►

/-- A jump to the address the instruction came from undoes the advance of pc. -/
theorem State.advance_setPc_address {s : State} {nnn : Addr12} (hself : nnn.toNat = s.pc.toNat) :
    s.advance.setPc (address nnn) = s := by
  have hpc : address nnn = s.pc := BitVec.eq_of_toNat_eq ((address_toNat nnn).trans hself)
  rw [hpc]
  rfl

/-- A step over a jump to its own address is the tick and the next inputs, and nothing else. -/
theorem step_jp_of_self {s : State} {nnn : Addr12} (hrun : s.status = .running) (hp : s.pc.toNat ≤ 0xFFE)
    (hself : nnn.toNat = s.pc.toNat) (hdec : decodeWord (s.wordAt s.pc.toNat) = .jp nnn) :
    step s = .next s.tick.nextInput := by
  have hexec : exec (.jp nnn) s.advance = .next s := by
    rw [exec_jp, State.advance_setPc_address hself]
  exact step_of_exec_of_running hrun hp hdec hexec hrun

/-- Settles O1: the leading nibble alone selects `JP`, whose one write is of pc, and the step over the self-loop
leaves the state as it was but for the tick and the inputs used up. -/
theorem jumpLeavesTheTarget : Obligations.JumpLeavesTheTarget := by
  refine ⟨fun w hlead => decodeWord_jp hlead, fun nnn s => ⟨_, exec_jp nnn s, ?_, ?_⟩,
    fun s nnn hrun hp hself hdec => ⟨_, step_jp_of_self hrun hp hself hdec, ?_, ?_, ?_⟩⟩
  · exact address_toNat nnn
  · exact onlyRegsAndPc_setPc s (address nnn)
  · rfl
  · exact tickDown_toNat s.dt
  · exact tickDown_toNat s.st

end Sys2Proof.Machine

/-! The decoder and the encoder (30_encoding.md R61 to R73): each undoes the other, and the words of 48_null.md R141
are the ones that decode to `NOP`. -/

namespace Sys2Proof

/-- Outside the nine keys of sub-table 8 lie exactly the seven that 48_null.md R141 lists. -/
theorem mem_unassigned8_of_ne {n : BitVec 4} (h0 : n ≠ 0x0#4) (h1 : n ≠ 0x1#4) (h2 : n ≠ 0x2#4)
    (h3 : n ≠ 0x3#4) (h4 : n ≠ 0x4#4) (h5 : n ≠ 0x5#4) (h6 : n ≠ 0x6#4) (h7 : n ≠ 0x7#4) (hE : n ≠ 0xE#4) :
    n ∈ [0x8#4, 0x9#4, 0xA#4, 0xB#4, 0xC#4, 0xD#4, 0xF#4] := by
  revert n
  decide

theorem decodeFamily0_eq_nop_iff (w : Word) :
    decodeFamily0 w = .nop w ↔ fieldN w ∉ [0x0#4, 0xE#4] := by
  unfold decodeFamily0
  split <;> simp_all

theorem decodeFamily8_eq_nop_iff (w : Word) :
    decodeFamily8 w = .nop w ↔ fieldN w ∈ [0x8#4, 0x9#4, 0xA#4, 0xB#4, 0xC#4, 0xD#4, 0xF#4] := by
  unfold decodeFamily8
  split
  case h_10 h0 h1 h2 h3 h4 h5 h6 h7 hE =>
    exact iff_of_true rfl (mem_unassigned8_of_ne h0 h1 h2 h3 h4 h5 h6 h7 hE)
  all_goals simp_all

theorem decodeFamilyE_eq_nop_iff (w : Word) :
    decodeFamilyE w = .nop w ↔ fieldN w ∉ [0x1#4, 0xE#4] := by
  unfold decodeFamilyE
  split <;> simp_all

theorem decodeFamilyF_eq_nop_iff (w : Word) :
    decodeFamilyF w = .nop w ↔
      fieldKK w ∉ [0x07#8, 0x0A#8, 0x15#8, 0x18#8, 0x1E#8, 0x29#8, 0x33#8, 0x55#8, 0x65#8] := by
  unfold decodeFamilyF
  split <;> simp_all
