-- ==== Sys2Proof/Machine/Deactivation.lean ====
section
/-! DEFINITION. The family of the deactivation frames: DSL_REQ, DSL_RES, RLS_REQ, RLS_RES as their receiver processes
them (45_deactivation.md R303 to R308). -/

namespace Sys2Proof.Machine

/-- The three states in which a Target takes DSL_REQ and RLS_REQ (R305). Decisions: D15 errs "toward proving for
properties of the Target's reactions; revisit first"; D27 errs "toward unprovable". -/
def takesDeactReq (st : St) : Bool := st == .tWaitActCompletion || st == .tDepRx || st == .tAwaitRtoxRes

/-- The Target's answer to a matching DSL_REQ or RLS_REQ (R305, R306): the response, TimerStop, the session closed.
Decisions: D15 errs "toward proving for properties of the Target's reactions; revisit first"; D19 errs "toward proving
that a session is usable after an error; a stricter model may land in `IDLE` always"; D27 errs "toward unprovable". -/
def closeTarget (res : FrameKind) (lands : St) (s : State) : State :=
  { s with
    actions := s.actions ++ [.rfTxRx (encodeDeact res s) .noDeadline, .timerStop]
    cfgValid := false
    pendingReq := []
    txPending := false
    st := lands }

/-- The Initiator's end of session (R303, R304). Decision D19 errs "toward proving that a session is usable after an
error; a stricter model may land in `IDLE` always". -/
def closeInitiator (s : State) : Result := ret .done { s with cfgValid := false, st := .idle }

/-- DSL_REQ (R305): ignored where the DID does not match. Decisions: D15 errs "toward proving for properties of the
Target's reactions; revisit first"; D27 errs "toward unprovable". -/
def execDslReq (did : Option Byte) (_trail : List Byte) (s : State) : Result :=
  if takesDeactReq s.st then
    if didMatch did s then ret .deselected (closeTarget .dslRes .tSleep s) else ignore s
  else unexpected s

/-- DSL_RES (R303, R307). Decisions: D19 errs "toward proving that a session is usable after an error; a stricter model
may land in `IDLE` always"; D37 errs "neither (opaque)". -/
def execDslRes (did : Option Byte) (_trail : List Byte) (s : State) : Result :=
  if s.st = .iAwaitDslRes then
    if didMatch did s then closeInitiator s else raise .protocolError s
  else unexpected s

/-- RLS_REQ (R306): as DSL_REQ, with RLS_RES and `IDLE`. Decision D15 errs "toward proving for properties of the
Target's reactions; revisit first". -/
def execRlsReq (did : Option Byte) (_trail : List Byte) (s : State) : Result :=
  if takesDeactReq s.st then
    if didMatch did s then ret .released (closeTarget .rlsRes .idle s) else ignore s
  else unexpected s

/-- RLS_RES (R304, R307). Decisions: D19 errs "toward proving that a session is usable after an error; a stricter model
may land in `IDLE` always"; D37 errs "neither (opaque)". -/
def execRlsRes (did : Option Byte) (_trail : List Byte) (s : State) : Result :=
  if s.st = .iAwaitRlsRes then
    if didMatch did s then closeInitiator s else raise .protocolError s
  else unexpected s

end Sys2Proof.Machine
end

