-- ==== Sys2Proof/Laws/PerInstr.lean ====
section
/-! SUPPORT. Statements made once per instruction. EncodedLength: the encoding of a well-formed instruction is a frame
whose LEN is right (30_encoding.md R81, R100). -/

namespace Sys2Proof.Laws.EncodedLength

/-- A well-formed instruction encodes to a frame whose declared length is its length, within [3, 255]. -/
def Statement (i : Instr) : Prop := i.wf = true → lengthAgrees (encode i) = true

theorem of_wf {i : Instr} (h : i.wf = true) : lengthAgrees (encode i) = true := by
  obtain ⟨k, body, he, hl⟩ := encode_eq_frameOf i
  rw [he]
  exact lengthAgrees_frameOf k (hl ▸ bodyLength_le_of_wf h)

theorem atrReq (nfcid3 : List Byte) (did bs br pp : Byte) (gb : List Byte) :
    Statement (.atrReq nfcid3 did bs br pp gb) := of_wf
theorem atrRes (nfcid3 : List Byte) (did bs br tob pp : Byte) (gb : List Byte) :
    Statement (.atrRes nfcid3 did bs br tob pp gb) := of_wf
theorem pslReq (did : Option Byte) (brs fsl : Byte) : Statement (.pslReq did brs fsl) := of_wf
theorem pslRes (body : List Byte) : Statement (.pslRes body) := of_wf
theorem depReqI (mi : Bool) (pni : Pni) (did nad : Option Byte) (inf : List Byte) :
    Statement (.depReqI mi pni did nad inf) := of_wf
theorem depReqAck (pni : Pni) (did nad : Option Byte) (trail : List Byte) :
    Statement (.depReqAck pni did nad trail) := of_wf
theorem depReqNack (pni : Pni) (did nad : Option Byte) (trail : List Byte) :
    Statement (.depReqNack pni did nad trail) := of_wf
theorem depReqAtn (low : Pni) (did nad : Option Byte) (trail : List Byte) :
    Statement (.depReqAtn low did nad trail) := of_wf
theorem depReqRtox (low : Pni) (did nad : Option Byte) (v : Byte) (trail : List Byte) :
    Statement (.depReqRtox low did nad v trail) := of_wf
theorem depResI (mi : Bool) (pni : Pni) (did nad : Option Byte) (inf : List Byte) :
    Statement (.depResI mi pni did nad inf) := of_wf
theorem depResAck (pni : Pni) (did nad : Option Byte) (trail : List Byte) :
    Statement (.depResAck pni did nad trail) := of_wf
theorem depResNack (pni : Pni) (did nad : Option Byte) (trail : List Byte) :
    Statement (.depResNack pni did nad trail) := of_wf
theorem depResAtn (low : Pni) (did nad : Option Byte) (trail : List Byte) :
    Statement (.depResAtn low did nad trail) := of_wf
theorem depResRtox (low : Pni) (did nad : Option Byte) (v : Byte) (trail : List Byte) :
    Statement (.depResRtox low did nad v trail) := of_wf
theorem dslReq (did : Option Byte) (trail : List Byte) : Statement (.dslReq did trail) := of_wf
theorem dslRes (did : Option Byte) (trail : List Byte) : Statement (.dslRes did trail) := of_wf
theorem rlsReq (did : Option Byte) (trail : List Byte) : Statement (.rlsReq did trail) := of_wf
theorem rlsRes (did : Option Byte) (trail : List Byte) : Statement (.rlsRes did trail) := of_wf

end Sys2Proof.Laws.EncodedLength
end

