theorem keepsConfiguration_initiatorAtn (s : State) : KeepsConfiguration s (initiatorAtn s) := by
  unfold initiatorAtn
  split
  · exact keepsConfiguration_boundedRetransmit s
  · exact keepsConfiguration_raise _ s

theorem keepsConfiguration_initiatorRtox (v : Byte) (s : State) : KeepsConfiguration s (initiatorRtox v s) := by
  unfold initiatorRtox
  split_ifs
  · exact keepsConfiguration_raise _ s
  · exact keepsConfiguration_raise _ s
  · exact keepsConfiguration_withRetry (keepsConfiguration_raise _ s) (keepsConfiguration_ret rfl)

theorem freezes_onDepRes {did nad : Option Byte} {body : State → Result} (h : KeepsConfiguration s (body s)) :
    Freezes psl s (onDepRes did nad body s) := by
  unfold onDepRes
  split_ifs
  · exact h.freezes
  · exact (keepsConfiguration_raise _ s).freezes
  · exact freezes_unexpected s

/-! ### DEP_REQ -/

theorem keepsConfiguration_retransmitOrIgnore (s : State) : KeepsConfiguration s (retransmitOrIgnore s) := by
  unfold retransmitOrIgnore
  split
  · exact keepsConfiguration_ret rfl
  · exact keepsConfiguration_ignore s

theorem keepsConfiguration_repeatAfterAtn (pni : Pni) (s : State) : KeepsConfiguration s (repeatAfterAtn pni s) := by
  unfold repeatAfterAtn
  split
  · exact keepsConfiguration_retransmitOrIgnore s
  · exact keepsConfiguration_ignore s

theorem configuration_acceptBlockTarget (inf : List Byte) (s : State) :
    configuration (acceptBlockTarget inf s) = configuration s := by
  simp [configuration, fixedRegisters, negotiatedRegisters, acceptBlockTarget]

theorem keepsConfiguration_targetInfo (mi : Bool) (pni : Pni) (inf : List Byte) (s : State) :
    KeepsConfiguration s (targetInfo mi pni inf s) := by
  unfold targetInfo
  split_ifs
  · exact keepsConfiguration_ignore s
  · exact keepsConfiguration_raise _ s
  · exact keepsConfiguration_ret <| (configuration_advancePni _).trans <|
      (configuration_sendDep _ _ _ _).trans (configuration_acceptBlockTarget inf s)
  · exact keepsConfiguration_ret (configuration_acceptBlockTarget inf s)
  · exact keepsConfiguration_repeatAfterAtn pni s

theorem keepsConfiguration_targetInfoAwaitingRtox (pni : Pni) (s : State) :
    KeepsConfiguration s (targetInfoAwaitingRtox pni s) := by
  unfold targetInfoAwaitingRtox
  split
  · exact keepsConfiguration_retransmitOrIgnore s
  · exact keepsConfiguration_ignore s

theorem keepsConfiguration_targetAck (pni : Pni) (s : State) : KeepsConfiguration s (targetAck pni s) := by
  unfold targetAck
  split
  · exact keepsConfiguration_ret rfl
  · exact keepsConfiguration_repeatAfterAtn pni s

theorem keepsConfiguration_targetAtn (s : State) : KeepsConfiguration s (targetAtn s) := by
  unfold targetAtn
  split
  · exact keepsConfiguration_ret rfl
  · exact keepsConfiguration_ignore s

theorem keepsConfiguration_targetRtox (v : Byte) (s : State) : KeepsConfiguration s (targetRtox v s) := by
  unfold targetRtox
  split_ifs
  · exact keepsConfiguration_ret rfl
  · exact keepsConfiguration_ret rfl
  · exact keepsConfiguration_ignore s

theorem freezes_onDepReq {frame : List Byte} {did nad : Option Byte} {inDepRx inAwaitRtox : State → Result}
    (hrx : KeepsConfiguration s (inDepRx s)) (hrtox : KeepsConfiguration s (inAwaitRtox s)) :
    Freezes psl s (onDepReq frame did nad inDepRx inAwaitRtox s) := by
  unfold onDepReq
  split_ifs
  · exact freezes_ret rfl
  · exact hrx.freezes
  · exact (keepsConfiguration_ignore s).freezes
  · exact hrtox.freezes
  · exact (keepsConfiguration_ignore s).freezes
  · exact freezes_unexpected s

/-! ### The step -/

/-- Of the eighteen frames two set a bit rate, and both end the wait for PSL. -/
theorem freezes_exec (i : Instr) (s : State) : Freezes (PslEndsWait (.ok i) s.st) s (exec i s) := by
  cases i with
  | atrReq nfcid3 did bs br pp gb => exact freezes_execAtrReq nfcid3 did bs br pp gb s
  | atrRes nfcid3 did bs br tob pp gb => exact freezes_execAtrRes nfcid3 did bs br tob pp gb s
  | pslReq did brs fsl => exact freezes_execPslReq did brs fsl s
  | pslRes body => exact freezes_execPslRes body s
  | depReqI mi pni did nad inf =>
    exact freezes_onDepReq (keepsConfiguration_targetInfo mi pni inf s) (keepsConfiguration_targetInfoAwaitingRtox pni s)
  | depReqAck pni => exact freezes_onDepReq (keepsConfiguration_targetAck pni s) (keepsConfiguration_ignore s)
  | depReqNack =>
    exact freezes_onDepReq (keepsConfiguration_retransmitOrIgnore s) (keepsConfiguration_retransmitOrIgnore s)
  | depReqAtn => exact freezes_onDepReq (keepsConfiguration_targetAtn s) (keepsConfiguration_targetAtn s)
  | depReqRtox low did nad v =>
    exact freezes_onDepReq (keepsConfiguration_ignore s) (keepsConfiguration_targetRtox v s)
  | depResI mi pni did nad inf => exact freezes_onDepRes (keepsConfiguration_initiatorInfo mi pni inf s)
  | depResAck pni => exact freezes_onDepRes (keepsConfiguration_initiatorAck pni s)
  | depResNack => exact freezes_onDepRes (keepsConfiguration_raise _ s)
  | depResAtn => exact freezes_onDepRes (keepsConfiguration_initiatorAtn s)
  | depResRtox low did nad v => exact freezes_onDepRes (keepsConfiguration_initiatorRtox v s)
  | dslReq did => exact freezes_deactReq .deselected .dslRes .tSleep s
  | dslRes did => exact freezes_deactRes s
  | rlsReq did => exact freezes_deactReq .released .rlsRes .idle s
  | rlsRes did => exact freezes_deactRes s

theorem freezes_receiveFrame (bytes : List Byte) (s : State) :
    Freezes (PslEndsWait (decode bytes) s.st) s (receiveFrame bytes s).outcome := by
  unfold receiveFrame
  split
  · rename_i i hdecode
    rw [hdecode]
    exact freezes_exec i s
  · exact freezes_badFrame bytes _ s

/-- A queued request is taken up in `T_DEP_RX`, a session state, so even a PSL frame in the queue sets no bit rate. -/
theorem freezes_pollWork (s : State) : Freezes psl s (pollWork s).outcome := by
  by_cases hq : s.st = .tDepRx ∧ s.pendingReq ≠ []
  · obtain ⟨hst, hne⟩ := hq
    have hkeeps : KeepsConfiguration { s with pendingReq := [] }
        (receiveFrame s.pendingReq { s with pendingReq := [] }).outcome :=
      (freezes_receiveFrame _ _).keepsConfiguration (by rw [hst]; rfl)
    rw [pollWork_of_queued hst hne]
    exact KeepsConfiguration.freezes (s := s) hkeeps
  · rw [pollWork, if_neg hq]
    exact freezes_tick s
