-- ==== Sys2Proof/Machine/Op.lean ====
section
/-! DEFINITION. The operation a scheduler entry holds: the 37 operations, HALT and INVALID, their numbers, and the sets of
operations that the stages speak of (`30_encoding.md` R98). -/

namespace Sys2Proof.Machine

/-- The `op` field of RS, LSB and ROB entries: 39 values, "a model should use an enumerated type" (R98). -/
inductive Op where
  | lui
  | auipc
  | lb
  | lh
  | lw
  | lbu
  | lhu
  | addi
  | slti
  | sltiu
  | xori
  | ori
  | andi
  | slli
  | srli
  | srai
  | add
  | sub
  | sll
  | slt
  | sltu
  | xor
  | srl
  | sra
  | or
  | and
  | beq
  | bne
  | blt
  | bltu
  | bge
  | bgeu
  | jal
  | jalr
  | sb
  | sh
  | sw
  | halt
  | invalid
deriving DecidableEq, Repr

/-- The number R98 gives an operation, in 6 bits. "No rule depends on the numbers" (R98, D23). -/
def Op.code : Op → BitVec 6
  | .lui => 0
  | .auipc => 1
  | .lb => 2
  | .lh => 3
  | .lw => 4
  | .lbu => 5
  | .lhu => 6
  | .addi => 7
  | .slti => 8
  | .sltiu => 9
  | .xori => 10
  | .ori => 11
  | .andi => 12
  | .slli => 13
  | .srli => 14
  | .srai => 15
  | .add => 16
  | .sub => 17
  | .sll => 18
  | .slt => 19
  | .sltu => 20
  | .xor => 21
  | .srl => 22
  | .sra => 23
  | .or => 24
  | .and => 25
  | .beq => 26
  | .bne => 27
  | .blt => 28
  | .bltu => 29
  | .bge => 30
  | .bgeu => 31
  | .jal => 32
  | .jalr => 33
  | .sb => 34
  | .sh => 35
  | .sw => 36
  | .halt => 37
  | .invalid => 63

/-- `LOADS` (R98). -/
def Op.isLoad : Op → Bool
  | .lui => false
  | .auipc => false
  | .lb => true
  | .lh => true
  | .lw => true
  | .lbu => true
  | .lhu => true
  | .addi => false
  | .slti => false
  | .sltiu => false
  | .xori => false
  | .ori => false
  | .andi => false
  | .slli => false
  | .srli => false
  | .srai => false
  | .add => false
  | .sub => false
  | .sll => false
  | .slt => false
  | .sltu => false
  | .xor => false
  | .srl => false
  | .sra => false
  | .or => false
  | .and => false
  | .beq => false
  | .bne => false
  | .blt => false
  | .bltu => false
  | .bge => false
  | .bgeu => false
  | .jal => false
  | .jalr => false
  | .sb => false
  | .sh => false
  | .sw => false
  | .halt => false
  | .invalid => false

/-- `STORES` (R98). -/
def Op.isStore : Op → Bool
  | .lui => false
  | .auipc => false
  | .lb => false
  | .lh => false
  | .lw => false
  | .lbu => false
  | .lhu => false
  | .addi => false
  | .slti => false
  | .sltiu => false
  | .xori => false
  | .ori => false
  | .andi => false
  | .slli => false
  | .srli => false
  | .srai => false
  | .add => false
  | .sub => false
  | .sll => false
  | .slt => false
  | .sltu => false
  | .xor => false
  | .srl => false
  | .sra => false
  | .or => false
  | .and => false
  | .beq => false
  | .bne => false
  | .blt => false
  | .bltu => false
  | .bge => false
  | .bgeu => false
  | .jal => false
  | .jalr => false
  | .sb => true
  | .sh => true
  | .sw => true
  | .halt => false
  | .invalid => false

/-- `BRANCHES` (R98). -/
def Op.isBranch : Op → Bool
  | .lui => false
  | .auipc => false
  | .lb => false
  | .lh => false
  | .lw => false
  | .lbu => false
  | .lhu => false
  | .addi => false
  | .slti => false
  | .sltiu => false
  | .xori => false
  | .ori => false
  | .andi => false
  | .slli => false
  | .srli => false
  | .srai => false
  | .add => false
  | .sub => false
  | .sll => false
  | .slt => false
  | .sltu => false
  | .xor => false
  | .srl => false
  | .sra => false
  | .or => false
  | .and => false
  | .beq => true
  | .bne => true
  | .blt => true
  | .bltu => true
  | .bge => true
  | .bgeu => true
  | .jal => false
  | .jalr => false
  | .sb => false
  | .sh => false
  | .sw => false
  | .halt => false
  | .invalid => false

/-- `MEMOPS` = `LOADS` ∪ `STORES` (R98). -/
def Op.isMem (op : Op) : Bool := op.isLoad || op.isStore

/-- `REGWRITERS`: every operation except `BRANCHES`, `STORES` and INVALID; it includes HALT (R98). -/
def Op.writesReg (op : Op) : Bool := !op.isBranch && !op.isStore && op != .invalid

/-- The three access widths, 1, 2 and 4 bytes (R65). -/
inductive Width where
  | byte
  | half
  | word
deriving DecidableEq, Repr

/-- The number of bytes of an access (R65). -/
def Width.bytes : Width → Nat
  | .byte => 1
  | .half => 2
  | .word => 4

/-- `width(op)`: 1 for LB, LBU, SB; 2 for LH, LHU, SH; 4 for LW, SW (R98). No rule asks for the width of another operation. -/
def Op.width : Op → Width
  | .lui => .word
  | .auipc => .word
  | .lb => .byte
  | .lh => .half
  | .lw => .word
  | .lbu => .byte
  | .lhu => .half
  | .addi => .word
  | .slti => .word
  | .sltiu => .word
  | .xori => .word
  | .ori => .word
  | .andi => .word
  | .slli => .word
  | .srli => .word
  | .srai => .word
  | .add => .word
  | .sub => .word
  | .sll => .word
  | .slt => .word
  | .sltu => .word
  | .xor => .word
  | .srl => .word
  | .sra => .word
  | .or => .word
  | .and => .word
  | .beq => .word
  | .bne => .word
  | .blt => .word
  | .bltu => .word
  | .bge => .word
  | .bgeu => .word
  | .jal => .word
  | .jalr => .word
  | .sb => .byte
  | .sh => .half
  | .sw => .word
  | .halt => .word
  | .invalid => .word

end Sys2Proof.Machine
end

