-- ==== Sys2Proof/Machine/State.lean ====
section
/-! DEFINITION. The state of the block (`10_state.md`), the reasons for which a step can stop, and the state right after reset
(R43). One value is kept for each element: the current copy. `step` computes the next copy from it (R10, R121). -/

namespace Sys2Proof.Machine

/-- One entry of the Alias Table (R26). -/
structure RatEntry where
  /-- 0: "resolved"; 1: an in-flight instruction promises the register. -/
  busy : Bool
  /-- The ROB id of that instruction; meaningful only while `busy`. -/
  id : RobId
deriving DecidableEq, Repr

/-- One entry of the Reservation Station or of the Load-Store Buffer (R27, R28). -/
structure StationEntry where
  /-- The slot is occupied by an instruction that has not fired. -/
  busy : Bool
  op : Op
  /-- Value of the first operand slot, meaningful when `qj` = none. -/
  vj : Word
  /-- The ROB id whose result the first operand waits for. -/
  qj : Option RobId
  /-- Value of the second operand slot, meaningful when `qk` = none. -/
  vk : Word
  /-- The ROB id whose result the second operand waits for. -/
  qk : Option RobId
  /-- "immediate/displacement". -/
  imm : Word
  /-- The ROB id of this instruction. -/
  dest : RobId
deriving DecidableEq, Repr

/-- One entry of the Reorder Buffer (R29). -/
structure RobEntry where
  /-- 1 from issue until the entry's RS or LSB slot fires; 0 means ready. -/
  busy : Bool
  op : Op
  /-- Destination register index; 0 for branches, stores and INVALID. -/
  rd : Reg
  /-- The result, the store data, the "actual taken" boolean in bit 0, or the return address of a jump. -/
  value : Word
  /-- A store's effective address, the path a branch does not follow, or a JALR's target. -/
  addr : Word
  /-- A branch's predicted direction. -/
  pred : Bool
  /-- The instruction word was the sentinel. -/
  halt : Bool
deriving DecidableEq, Repr

/-- The two structures that hold instructions waiting to fire (R27, R28). -/
inductive Station where
  | rs
  | lsb
deriving DecidableEq, Repr

/-- The byte array, as the list of the bytes that are not 0x00, addresses rising (R60). What an unlisted address reads as is
`Mem.unlisted` of `Machine/Ops.lean`. -/
abbrev Mem := List Host.Cell

/-- The whole state of the block (`10_state.md`). -/
structure State where
  /-- The open parameters (R6). MODEL's own field: no step changes it (log entry 3). -/
  params : Params
  /-- General registers `x[0]` .. `x[31]` (R20). -/
  regs : Bank Word
  /-- The speculative fetch pointer (R22). -/
  pc : Word
  /-- Alias Table (R26). -/
  rat : Bank RatEntry
  /-- Reservation Station (R27). -/
  rs : Bank StationEntry
  /-- Load-Store Buffer (R28). -/
  lsb : Bank StationEntry
  /-- Reorder Buffer (R29). -/
  rob : Bank RobEntry
  /-- `rob.head` (R30). -/
  robHead : RobId
  /-- `rob.size`, 0 .. 32 (R30). -/
  robSize : BitVec 6
  /-- `pred.ctr` (R32). -/
  predCtr : BitVec 2
  /-- Flush flag (R33). -/
  flush : Bool
  /-- Block flag (R34). -/
  block : Bool
  /-- The stored bit of the draining flag (R35), written by Issue and by a flush and by nothing else (R124). The flag is read as
  `State.draining` of `Machine/Ops.lean`. -/
  drainBit : Bool
  /-- Halted flag (R36). -/
  halted : Bool
  /-- Fatal flag (R37). -/
  fatal : Bool
  /-- Memory (R38, R60). -/
  mem : Mem
  /-- The parameter `SELECT` as a stream of choices, one for each cycle in which an entry fires; empty is the default, oldest first
  (R175, U4). MODEL's own field (log entry 2). -/
  choices : List Nat
  /-- How many unspecified values have been handed out (U2). MODEL's own field (log entry 4). -/
  freeCount : Nat
deriving DecidableEq, Repr

/-- Which access to memory an event is about: the three memory ports of R7. -/
inductive Access where
  /-- Fetch reads the instruction word (R129). -/
  | fetch
  /-- A load reads its data when it fires (R182). -/
  | load
  /-- A store writes its data when it commits (R298). -/
  | store
deriving DecidableEq, Repr

/-- The reasons for which the machine stops with a fault: none. The one architectural error of the block is a state, `fatal` = 1,
in which it stays (R321, R126), and "every rule of this spec is total on the reachable states" (R335). -/
inductive Fault where
deriving DecidableEq, Repr

/-- The reasons for which the model refuses a step. -/
inductive Refusal where
  /-- Raised by an arm of `exec` whose instruction has no meaning yet. Safe: nothing can be proved of such a step. -/
  | notModelled (mnemonic : String)
  /-- Raised by the fetch, the fire of a load or the commit of a store that touches a byte at or above `MEM_BYTES`: "a model must
  refuse it" (R60, U3). It cannot happen with the default `MEM_BYTES` = 2^32. Safe: the hardware's behaviour there is not given. -/
  | beyondMemory (access : Access) (address : Word)
deriving DecidableEq, Repr

/-- A resolved Alias Table entry (R43; the id is "unspecified": DESIGN CHOICE 0, log entry 5). -/
def RatEntry.clear : RatEntry := { busy := false, id := 0 }

/-- A free RS or LSB entry as reset leaves it (R43; all fields but `busy` are "unspecified": DESIGN CHOICE, log entry 5). -/
def StationEntry.clear : StationEntry :=
  { busy := false, op := .lui, vj := 0, qj := none, vk := 0, qk := none, imm := 0, dest := 0 }

/-- An unoccupied ROB entry as reset leaves it (R43; every field is "unspecified": DESIGN CHOICE, log entry 5). -/
def RobEntry.clear : RobEntry := { busy := false, op := .lui, rd := 0, value := 0, addr := 0, pred := false, halt := false }

/-- The state after reset of a block built with parameters `p`, with the image `m` in memory (R43, R350, R351). -/
def State.resetWith (p : Params) (m : Mem) : State :=
  { params := p
    regs := Vector.replicate 32 0
    pc := p.resetPc
    rat := Vector.replicate 32 RatEntry.clear
    rs := Vector.replicate 32 StationEntry.clear
    lsb := Vector.replicate 32 StationEntry.clear
    rob := Vector.replicate 32 RobEntry.clear
    robHead := 0
    robSize := 0
    predCtr := p.predInit
    flush := false
    block := false
    drainBit := false
    halted := false
    fatal := false
    mem := m
    choices := []
    freeCount := 0 }

/-- The machine right after reset: the parameters at their defaults and no image (R43). A program comes in from outside (R351, log
entry 6). -/
def State.reset : State := State.resetWith Params.standard []

end Sys2Proof.Machine
end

◄

Find and copy each line of the material that holds the word "inDepRx".

theorem freezes_onDepReq {frame : List Byte} {did nad : Option Byte} {inDepRx inAwaitRtox : State → Result}
    (hrx : KeepsConfiguration s (inDepRx s)) (hrtox : KeepsConfiguration s (inAwaitRtox s)) :
    Freezes psl s (onDepReq frame did nad inDepRx inAwaitRtox s) := by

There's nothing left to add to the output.